Task to carry out:
Even if a line seems odd, print it as it is, and include every record.

___

theorem audioFrame_overflow1 (h0 : isFinite s.sample0 = true) (h1 : isFinite s.sample1 = false)
    (hch : s.regs.audCh ≠ 1#64) :
    audioFrame s = takeFault .planeOverflow { s with draws := afterDraws s.draws (2 * hissDraws s.regs) } := by
  rw [audioFrame, channelStep_aud0, floatToPcm_of_finite h0]
  dsimp only
  rw [if_neg hch, secondChannel, channelStep_aud1, floatToPcm_of_not_finite h1]

theorem audioFrame_stereo (h0 : isFinite s.sample0 = true) (h1 : isFinite s.sample1 = true)
    (hch : s.regs.audCh ≠ 1#64) :
    audioFrame s = answer (pcmWord (audioOut s.sample0) (audioOut s.sample1)) (advanceAudio { s with
      aud0 := s.cells0, aud1 := s.cells1, draws := afterDraws s.draws (2 * hissDraws s.regs) }) := by
  rw [audioFrame, channelStep_aud0, floatToPcm_of_finite h0]
  dsimp only
  rw [if_neg hch, secondChannel, channelStep_aud1, floatToPcm_of_finite h1]

/-! ## AUDF (R322, R335, R336) -/

theorem exec_audf_run (hp : s.phase = .run) : exec .audf s = .next (audioCommand s) := congrArg _ (if_pos hp)

theorem audioCommand_not_ready (h : s.audReady = false) : audioCommand s = takeFault .phaseError s := by
  rw [audioCommand, h]
  rfl

theorem audioCommand_bad_word (h : s.audReady = true) (hw : s.wdata.extractLsb' 32 32 ≠ 0#32) :
    audioCommand s = takeFault .invalidArgument s := by
  rw [audioCommand, h, Bool.not_true, if_neg Bool.false_ne_true, if_pos (mt (wHigh_eq_zero_iff _).mp hw)]

theorem audioCommand_frame (h : s.audReady = true) (hw : s.wdata.extractLsb' 32 32 = 0#32) :
    audioCommand s = audioFrame s := by
  rw [audioCommand, h, Bool.not_true, if_neg Bool.false_ne_true, if_neg (not_not.mpr ((wHigh_eq_zero_iff _).mpr hw))]

end

/-- Settles O43: the two refusals, and the frame by the closed form of each channel. -/
theorem audfProcessesFrame : Obligations.AudfProcessesFrame := by
  intro s hp
  rw [exec_audf_run hp]
  refine ⟨fun h => by rw [audioCommand_not_ready h], fun h hw => by rw [audioCommand_bad_word h hw], fun h hw => ?_⟩
  rw [audioCommand_frame h hw, ← wPcm0_eq, ← wPcm1_eq]
  have hstereo : s.regs.audCh = 2#64 → s.regs.audCh ≠ 1#64 := fun h2 => h2 ▸ by decide
  refine ⟨fun h0 => ?_, fun h0 h1 => ?_, fun h0 h1 h2 => ?_, fun h0 h1 h2 => ?_⟩
  · rw [audioFrame_overflow0 h0]
  · rw [audioFrame_mono h0 h1, pcmWord_zero]
    rfl
  · rw [audioFrame_overflow1 h0 h1 (hstereo h2)]
  · rw [audioFrame_stereo h0 h1 (hstereo h2), pcmWord_eq_append]
    rfl

/-! ## Each channel by itself (R320, R330) -/

/-- What a completed frame answers and leaves, channel by channel. -/
structure FrameGives (s t : State) (v : DataWord) : Prop where
  out0 : v.extractLsb' 0 16 = BitVec.ofInt 16 (audioOut s.sample0)
  out1 : v.extractLsb' 16 16 = if s.regs.audCh = 1#64 then 0#16 else BitVec.ofInt 16 (audioOut s.sample1)
  aud0 : t.aud0 = s.cells0
  aud1 : t.aud1 = if s.regs.audCh = 1#64 then s.aud1 else s.cells1
  audT : t.audT = s.audT + 1#64

theorem takeFault_resp_ne_ok {c : FaultCode} {s : State} {v : DataWord} : (takeFault c s).resp ≠ some (.ok v) := by
  rw [takeFault_resp]
  exact nofun

theorem audioFrame_gives {s : State} {v : DataWord} (hv : (audioFrame s).resp = some (.ok v)) :
    FrameGives s (audioFrame s) v := by
  cases h0 : isFinite s.sample0
  · exact absurd (audioFrame_overflow0 h0 ▸ hv) takeFault_resp_ne_ok
  by_cases hch : s.regs.audCh = 1#64
  · rw [audioFrame_mono h0 hch] at hv ⊢
    obtain rfl : pcmWord _ _ = v := by simpa using hv
    exact ⟨extract_pcmWord_low .., by rw [extract_pcmWord_high, if_pos hch]; rfl, rfl, (if_pos hch).symm, rfl⟩
  cases h1 : isFinite s.sample1
  · exact absurd (audioFrame_overflow1 h0 h1 hch ▸ hv) takeFault_resp_ne_ok
  · rw [audioFrame_stereo h0 h1 hch] at hv ⊢
    obtain rfl : pcmWord _ _ = v := by simpa using hv
    exact ⟨extract_pcmWord_low .., by rw [extract_pcmWord_high, if_neg hch], rfl, (if_neg hch).symm, rfl⟩

/-- An `AUDF` that completes has processed a frame. -/
theorem frameGives_of_exec {s t : State} {v : DataWord} (hexec : exec .audf s = .next t)
    (hv : t.resp = some (.ok v)) : FrameGives s t v := by
  obtain rfl : inRun audioCommand s = t := Host.Outcome.next.inj hexec
  rcases inRun_cases audioCommand s with ⟨-, h⟩ | ⟨-, h⟩
  · rw [h] at hv ⊢
    cases hready : s.audReady
    · exact absurd (audioCommand_not_ready hready ▸ hv) takeFault_resp_ne_ok
    by_cases hw : s.wdata.extractLsb' 32 32 = 0#32
    · rw [audioCommand_frame hready hw] at hv ⊢
      exact audioFrame_gives hv
    · exact absurd (audioCommand_bad_word hready hw ▸ hv) takeFault_resp_ne_ok
  · exact absurd (h ▸ hv) takeFault_resp_ne_ok

/-- Settles O44: what a completed frame gives and keeps of a channel is a function of that channel's cells and sample,
the configuration, the time and the answer to its own draw. -/
theorem audioChannelsIndependent : Obligations.AudioChannelsIndependent := by
  intro s s' t t' v v' _ hexec hexec' hv hv'
  obtain ⟨hout0, hout1, haud0, haud1, haudT⟩ := frameGives_of_exec hexec hv
  obtain ⟨hout0', hout1', haud0', haud1', haudT'⟩ := frameGives_of_exec hexec' hv'
  refine ⟨fun hs hw => ?_, fun hs hw => ?_⟩
  · obtain ⟨hsample, hcells⟩ : s'.sample0 = s.sample0 ∧ s'.cells0 = s.cells0 := by
      rw [hs]
      simp only [State.sample0, State.cells0, wPcm0_eq, hw, and_self]
    rw [hout0, hout0', haud0, haud0', haudT, haudT', hsample, hcells, congrArg State.audT hs]
    exact ⟨rfl, rfl, rfl⟩
  · obtain ⟨hsample, hcells⟩ : s'.sample1 = s.sample1 ∧ s'.cells1 = s.cells1 := by
      rw [hs]
      simp only [State.sample1, State.cells1, wPcm1_eq, hw, and_self]
    rw [hout1, hout1', haud1, haud1', haudT, haudT', hsample, hcells, congrArg State.audT hs, congrArg State.aud1 hs,
      congrArg State.regs hs]
    exact ⟨rfl, rfl, rfl⟩

end Sys2Proof.Machine
end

___

Result below:
theorem audioFrame_overflow1 (h0 : isFinite s.sample0 = true) (h1 : isFinite s.sample1 = false)
    (hch : s.regs.audCh ≠ 1#64) :
    audioFrame s = takeFault .planeOverflow { s with draws := afterDraws s.draws (2 * hissDraws s.regs) } := by
  rw [audioFrame, channelStep_aud0, floatToPcm_of_finite h0]
  dsimp only
  rw [if_neg hch, secondChannel, channelStep_aud1, floatToPcm_of_not_finite h1]

theorem audioFrame_stereo (h0 : isFinite s.sample0 = true) (h1 : isFinite s.sample1 = true)
    (hch : s.regs.audCh ≠ 1#64) :
    audioFrame s = answer (pcmWord (audioOut s.sample0) (audioOut s.sample1)) (advanceAudio { s with
      aud0 := s.cells0, aud1 := s.cells1, draws := afterDraws s.draws (2 * hissDraws s.regs) }) := by
  rw [audioFrame, channelStep_aud0, floatToPcm_of_finite h0]
  dsimp only
  rw [if_neg hch, secondChannel, channelStep_aud1, floatToPcm_of_finite h1]

/-! ## AUDF (R322, R335, R336) -/

theorem exec_audf_run (hp : s.phase = .run) : exec .audf s = .next (audioCommand s) := congrArg _ (if_pos hp)

theorem audioCommand_not_ready (h : s.audReady = false) : audioCommand s = takeFault .phaseError s := by
  rw [audioCommand, h]
  rfl

theorem audioCommand_bad_word (h : s.audReady = true) (hw : s.wdata.extractLsb' 32 32 ≠ 0#32) :
    audioCommand s = takeFault .invalidArgument s := by
  rw [audioCommand, h, Bool.not_true, if_neg Bool.false_ne_true, if_pos (mt (wHigh_eq_zero_iff _).mp hw)]

theorem audioCommand_frame (h : s.audReady = true) (hw : s.wdata.extractLsb' 32 32 = 0#32) :
    audioCommand s = audioFrame s := by
  rw [audioCommand, h, Bool.not_true, if_neg Bool.false_ne_true, if_neg (not_not.mpr ((wHigh_eq_zero_iff _).mpr hw))]

end

/-- Settles O43: the two refusals, and the frame by the closed form of each channel. -/
theorem audfProcessesFrame : Obligations.AudfProcessesFrame := by
  intro s hp
  rw [exec_audf_run hp]
  refine ⟨fun h => by rw [audioCommand_not_ready h], fun h hw => by rw [audioCommand_bad_word h hw], fun h hw => ?_⟩
  rw [audioCommand_frame h hw, ← wPcm0_eq, ← wPcm1_eq]
  have hstereo : s.regs.audCh = 2#64 → s.regs.audCh ≠ 1#64 := fun h2 => h2 ▸ by decide
  refine ⟨fun h0 => ?_, fun h0 h1 => ?_, fun h0 h1 h2 => ?_, fun h0 h1 h2 => ?_⟩
  · rw [audioFrame_overflow0 h0]
  · rw [audioFrame_mono h0 h1, pcmWord_zero]
    rfl
  · rw [audioFrame_overflow1 h0 h1 (hstereo h2)]
  · rw [audioFrame_stereo h0 h1 (hstereo h2), pcmWord_eq_append]
    rfl

/-! ## Each channel by itself (R320, R330) -/

/-- What a completed frame answers and leaves, channel by channel. -/
structure FrameGives (s t : State) (v : DataWord) : Prop where
  out0 : v.extractLsb' 0 16 = BitVec.ofInt 16 (audioOut s.sample0)
  out1 : v.extractLsb' 16 16 = if s.regs.audCh = 1#64 then 0#16 else BitVec.ofInt 16 (audioOut s.sample1)
  aud0 : t.aud0 = s.cells0
  aud1 : t.aud1 = if s.regs.audCh = 1#64 then s.aud1 else s.cells1
  audT : t.audT = s.audT + 1#64

theorem takeFault_resp_ne_ok {c : FaultCode} {s : State} {v : DataWord} : (takeFault c s).resp ≠ some (.ok v) := by
  rw [takeFault_resp]
  exact nofun

theorem audioFrame_gives {s : State} {v : DataWord} (hv : (audioFrame s).resp = some (.ok v)) :
    FrameGives s (audioFrame s) v := by
  cases h0 : isFinite s.sample0
  · exact absurd (audioFrame_overflow0 h0 ▸ hv) takeFault_resp_ne_ok
  by_cases hch : s.regs.audCh = 1#64
  · rw [audioFrame_mono h0 hch] at hv ⊢
    obtain rfl : pcmWord _ _ = v := by simpa using hv
    exact ⟨extract_pcmWord_low .., by rw [extract_pcmWord_high, if_pos hch]; rfl, rfl, (if_pos hch).symm, rfl⟩
  cases h1 : isFinite s.sample1
  · exact absurd (audioFrame_overflow1 h0 h1 hch ▸ hv) takeFault_resp_ne_ok
  · rw [audioFrame_stereo h0 h1 hch] at hv ⊢
    obtain rfl : pcmWord _ _ = v := by simpa using hv
    exact ⟨extract_pcmWord_low .., by rw [extract_pcmWord_high, if_neg hch], rfl, (if_neg hch).symm, rfl⟩

/-- An `AUDF` that completes has processed a frame. -/
theorem frameGives_of_exec {s t : State} {v : DataWord} (hexec : exec .audf s = .next t)
    (hv : t.resp = some (.ok v)) : FrameGives s t v := by
  obtain rfl : inRun audioCommand s = t := Host.Outcome.next.inj hexec
  rcases inRun_cases audioCommand s with ⟨-, h⟩ | ⟨-, h⟩
  · rw [h] at hv ⊢
    cases hready : s.audReady
    · exact absurd (audioCommand_not_ready hready ▸ hv) takeFault_resp_ne_ok
    by_cases hw : s.wdata.extractLsb' 32 32 = 0#32
    · rw [audioCommand_frame hready hw] at hv ⊢
      exact audioFrame_gives hv
    · exact absurd (audioCommand_bad_word hready hw ▸ hv) takeFault_resp_ne_ok
  · exact absurd (h ▸ hv) takeFault_resp_ne_ok

/-- Settles O44: what a completed frame gives and keeps of a channel is a function of that channel's cells and sample,
the configuration, the time and the answer to its own draw. -/
theorem audioChannelsIndependent : Obligations.AudioChannelsIndependent := by
  intro s s' t t' v v' _ hexec hexec' hv hv'
  obtain ⟨hout0, hout1, haud0, haud1, haudT⟩ := frameGives_of_exec hexec hv
  obtain ⟨hout0', hout1', haud0', haud1', haudT'⟩ := frameGives_of_exec hexec' hv'
  refine ⟨fun hs hw => ?_, fun hs hw => ?_⟩
  · obtain ⟨hsample, hcells⟩ : s'.sample0 = s.sample0 ∧ s'.cells0 = s.cells0 := by
      rw [hs]
      simp only [State.sample0, State.cells0, wPcm0_eq, hw, and_self]
    rw [hout0, hout0', haud0, haud0', haudT, haudT', hsample, hcells, congrArg State.audT hs]
    exact ⟨rfl, rfl, rfl⟩
  · obtain ⟨hsample, hcells⟩ : s'.sample1 = s.sample1 ∧ s'.cells1 = s.cells1 := by
      rw [hs]
      simp only [State.sample1, State.cells1, wPcm1_eq, hw, and_self]
    rw [hout1, hout1', haud1, haud1', haudT, haudT', hsample, hcells, congrArg State.audT hs, congrArg State.aud1 hs,
      congrArg State.regs hs]
    exact ⟨rfl, rfl, rfl⟩

end Sys2Proof.Machine
end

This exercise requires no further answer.